(Items listed in a dataset)
/-- Taking F_OOB at column `x` of a row `h` (60_exceptions.md R238). -/
theorem raise_oob_bottom (u : State) (x : Coord) (h : Nat) :
    u.raise (.oob (opInt x) h) = { u with status := 0x32, finfo := BitVec.ofNat 16 h ++ x } := by
  simp [State.raise, statusOfFault, faultCode, finfoOfFault, opInt]

/-- Taking F_OOB at the operands (60_exceptions.md R238). -/
theorem raise_oob_op (u : State) (x y : Coord) :
    u.raise (.oob (opInt x) (opInt y)) = { u with status := 0x32, finfo := y ++ x } := by
  simp [State.raise, statusOfFault, faultCode, finfoOfFault, opInt]

/-- What is painted depends on the set of pixels and their colours alone. -/
theorem paints_congr {t : State} {P Q : Nat → Nat → Prop} {c d : Nat → Nat → Colour} (h : paints s t P c)
    (hpq : ∀ x y, P x y ↔ Q x y) (hc : ∀ x y, P x y → c x y = d x y) : paints s t Q d := by
  refine ⟨h.1, fun a ha => h.2.1 a fun x y hp => ha x y ((hpq x y).1 hp), fun x y hx hy =>
    ⟨fun hq => ?_, fun hq => (h.2.2 x y hx hy).2 fun hp => hq ((hpq x y).1 hp)⟩⟩
  have hp := (hpq x y).2 hq
  rw [(h.2.2 x y hx hy).1 hp, hc x y hp]

/-- Calls that stay on the screen, then a write off it: the fault is taken there, what was written stands. -/
theorem runMicro_append_oob {ms : List Micro} (ns : List Micro) (x y : Int) (c : Colour)
    (h : ∀ m ∈ ms, m.inScreen s.cfg.w s.cfg.h) (ho : s.inBounds x y = false) :
    runMicro (ms ++ .wpxu x y c :: ns) s = (runMicro ms s).raise (.oob x y) := by
  rw [runMicro_append _ h]
  have : (runMicro ms s).inBounds x y = false := by simpa [State.inBounds] using ho
  simp [runMicro, this]

theorem irange_split {a b c : Int} (h1 : a ≤ b) (h2 : b < c) : irange a c = irange a b ++ b :: irange (b + 1) c := by
  simp only [irange]
  obtain ⟨n, hn⟩ := Int.eq_ofNat_of_zero_le (show 0 ≤ b - a by omega)
  obtain ⟨m, hm⟩ := Int.eq_ofNat_of_zero_le (show 0 ≤ c - b - 1 by omega)
  rw [show (b - a).toNat = n by omega, show (c - a).toNat = n + (1 + m) by omega, show (c - (b + 1)).toNat = m by omega]
  apply List.ext_getElem
  · simp; omega
  · intro i _ _
    simp only [List.getElem_map, List.getElem_range', List.getElem_append, List.length_map, List.length_range',
      List.getElem_cons]
    split_ifs <;> omega

/-- The first of the integers `[a, c)`. -/
theorem irange_cons {a c : Int} (h : a < c) : irange a c = a :: irange (a + 1) c := by
  have := irange_split (Int.le_refl a) h
  rwa [irange_empty (a := a) (b := a) (by omega), List.nil_append] at this
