-- ==== Sys2Proof/Laws/PerInstr.lean ====
section
/-!
SUPPORT. The family EncLegal, one lemma per command: the fields of its record are legal, carry its opcode, and give
the command back (30_encoding.md R81, R82, R84, R86).
-/

namespace Sys2Proof.Laws.EncLegal

/-- The fields of a well-formed command's record. -/
def Statement (i : Instr) : Prop :=
  i.wf = true → (encodeFields i).opc = i.opcode.code ∧ i.opcode.illegal? (encodeFields i) = none ∧
    i.opcode.build (encodeFields i) = i

/-- A DGLYPH sets no flag it does not use. -/
theorem dglyph_flags (wob sp : Bool) :
    (flgOf 0 false false sp wob &&& ~~~Opcode.flagMask .dglyph &&& 0b00111111 == 0) = true := by
  revert wob sp; decide

/-- An RRECT sets no flag it does not use. -/
theorem rrect_flags (wob rl rr : Bool) :
    (flgOf 0 rr rl false wob &&& ~~~Opcode.flagMask .rrect &&& 0b00111111 == 0) = true := by
  revert wob rl rr; decide

/-- A DSTR sets no flag it does not use. -/
theorem dstr_flags (wob clear : Bool) (align : BitVec 2) :
    (flgOf align false false clear wob &&& ~~~Opcode.flagMask .dstr &&& 0b00111111 == 0) = true := by
  revert wob clear align; decide

theorem wpxu (x y : Coord) (c : Colour) : Statement (.wpxu x y c) := by
  intro _
  refine ⟨rfl, illegal?_none.2 ?_, rfl⟩
  simp [encodeFields, Instr.opcode, Fields.blank, Opcode.unusedFieldsZero, Opcode.unusedFlagsZero, Opcode.flagMask]

theorem wpx (x y : Coord) (c : Colour) : Statement (.wpx x y c) := by
  intro _
  refine ⟨rfl, illegal?_none.2 ?_, rfl⟩
  simp [encodeFields, Instr.opcode, Fields.blank, Opcode.unusedFieldsZero, Opcode.unusedFlagsZero, Opcode.flagMask]

theorem rpx (x y : Coord) : Statement (.rpx x y) := by
  intro _
  refine ⟨rfl, illegal?_none.2 ?_, rfl⟩
  simp [encodeFields, Instr.opcode, Fields.blank, Opcode.unusedFieldsZero, Opcode.unusedFlagsZero, Opcode.flagMask]

theorem fill (c : Colour) : Statement (.fill c) := by
  intro _
  refine ⟨rfl, illegal?_none.2 ?_, rfl⟩
  simp [encodeFields, Instr.opcode, Fields.blank, Opcode.unusedFieldsZero, Opcode.unusedFlagsZero, Opcode.flagMask]

theorem frect (x0 y0 x1 y1 : Coord) (c : Colour) : Statement (.frect x0 y0 x1 y1 c) := by
  intro _
  refine ⟨rfl, illegal?_none.2 ?_, rfl⟩
  simp [encodeFields, Instr.opcode, Fields.blank, Opcode.unusedFieldsZero, Opcode.unusedFlagsZero, Opcode.flagMask]

theorem lookup (font : Coord) (cp : CodePoint) : Statement (.lookup font cp) := by
  intro _
  refine ⟨rfl, illegal?_none.2 ?_, rfl⟩
  simp [encodeFields, Instr.opcode, Fields.blank, Opcode.unusedFieldsZero, Opcode.unusedFlagsZero, Opcode.flagMask]

theorem gpix (font glyph gx gy : Coord) : Statement (.gpix font glyph gx gy) := by
  intro _
  refine ⟨rfl, illegal?_none.2 ?_, rfl⟩
  simp [encodeFields, Instr.opcode, Fields.blank, Opcode.unusedFieldsZero, Opcode.unusedFlagsZero, Opcode.flagMask]

theorem dglyph (font glyph x y : Coord) (wob sp : Bool) : Statement (.dglyph font glyph x y wob sp) := by
  intro _
  refine ⟨rfl, illegal?_none.2 ⟨rfl, (flg_fields ..).1, rfl, ?_, by simp [Instr.opcode]⟩, ?_⟩
  · exact dglyph_flags wob sp
  · simp only [Opcode.build, Instr.opcode, encodeFields, Fields.wob, Fields.sp, flg_fields]

theorem rrect (x0 y0 x1 y1 : Coord) (wob rl rr : Bool) (radius : Coord) : Statement (.rrect x0 y0 x1 y1 wob rl rr radius) := by
  intro _
  refine ⟨rfl, illegal?_none.2 ⟨rfl, (flg_fields ..).1, rfl, ?_, by simp [Instr.opcode]⟩, ?_⟩
  · exact rrect_flags wob rl rr
  · simp only [Opcode.build, Instr.opcode, encodeFields, Fields.wob, Fields.rl, Fields.rr, flg_fields]

theorem dstr (toff tlen x0 y0 x1 font : Coord) (wob clear : Bool) (align : BitVec 2) : Statement (.dstr toff tlen x0 y0 x1 font wob clear align) := by
  intro h
  refine ⟨rfl, illegal?_none.2 ⟨rfl, (flg_fields ..).1, rfl, ?_, ?_⟩, ?_⟩
  · exact dstr_flags wob clear align
  · simpa [encodeFields, Fields.align, flg_fields, Instr.wf, Instr.opcode] using h
  · simp only [Opcode.build, Instr.opcode, encodeFields, Fields.wob, Fields.sp, Fields.align, flg_fields]

theorem dimg (image x y : Coord) : Statement (.dimg image x y) := by
  intro _
  refine ⟨rfl, illegal?_none.2 ?_, rfl⟩
  simp [encodeFields, Instr.opcode, Fields.blank, Opcode.unusedFieldsZero, Opcode.unusedFlagsZero, Opcode.flagMask]

theorem dimgc (image cx cy : Coord) : Statement (.dimgc image cx cy) := by
  intro _
  refine ⟨rfl, illegal?_none.2 ?_, rfl⟩
  simp [encodeFields, Instr.opcode, Fields.blank, Opcode.unusedFieldsZero, Opcode.unusedFlagsZero, Opcode.flagMask]

end Sys2Proof.Laws.EncLegal
end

TASK TO COMPLETE
Taking the entries above, print exactly the lines starting at the line with "x y).1 hp)⟩⟩" and ending at the line with "obtain ⟨m, hm⟩", both included.

RESPONSE TO THE EXERCISE
    ⟨fun hq => ?_, fun hq => (h.2.2 x y hx hy).2 fun hp => hq ((hpq x y).1 hp)⟩⟩
  have hp := (hpq x y).2 hq
  rw [(h.2.2 x y hx hy).1 hp, hc x y hp]

/-- Calls that stay on the screen, then a write off it: the fault is taken there, what was written stands. -/
theorem runMicro_append_oob {ms : List Micro} (ns : List Micro) (x y : Int) (c : Colour)
    (h : ∀ m ∈ ms, m.inScreen s.cfg.w s.cfg.h) (ho : s.inBounds x y = false) :
    runMicro (ms ++ .wpxu x y c :: ns) s = (runMicro ms s).raise (.oob x y) := by
  rw [runMicro_append _ h]
  have : (runMicro ms s).inBounds x y = false := by simpa [State.inBounds] using ho
  simp [runMicro, this]

theorem irange_split {a b c : Int} (h1 : a ≤ b) (h2 : b < c) : irange a c = irange a b ++ b :: irange (b + 1) c := by
  simp only [irange]
  obtain ⟨n, hn⟩ := Int.eq_ofNat_of_zero_le (show 0 ≤ b - a by omega)
  obtain ⟨m, hm⟩ := Int.eq_ofNat_of_zero_le (show 0 ≤ c - b - 1 by omega)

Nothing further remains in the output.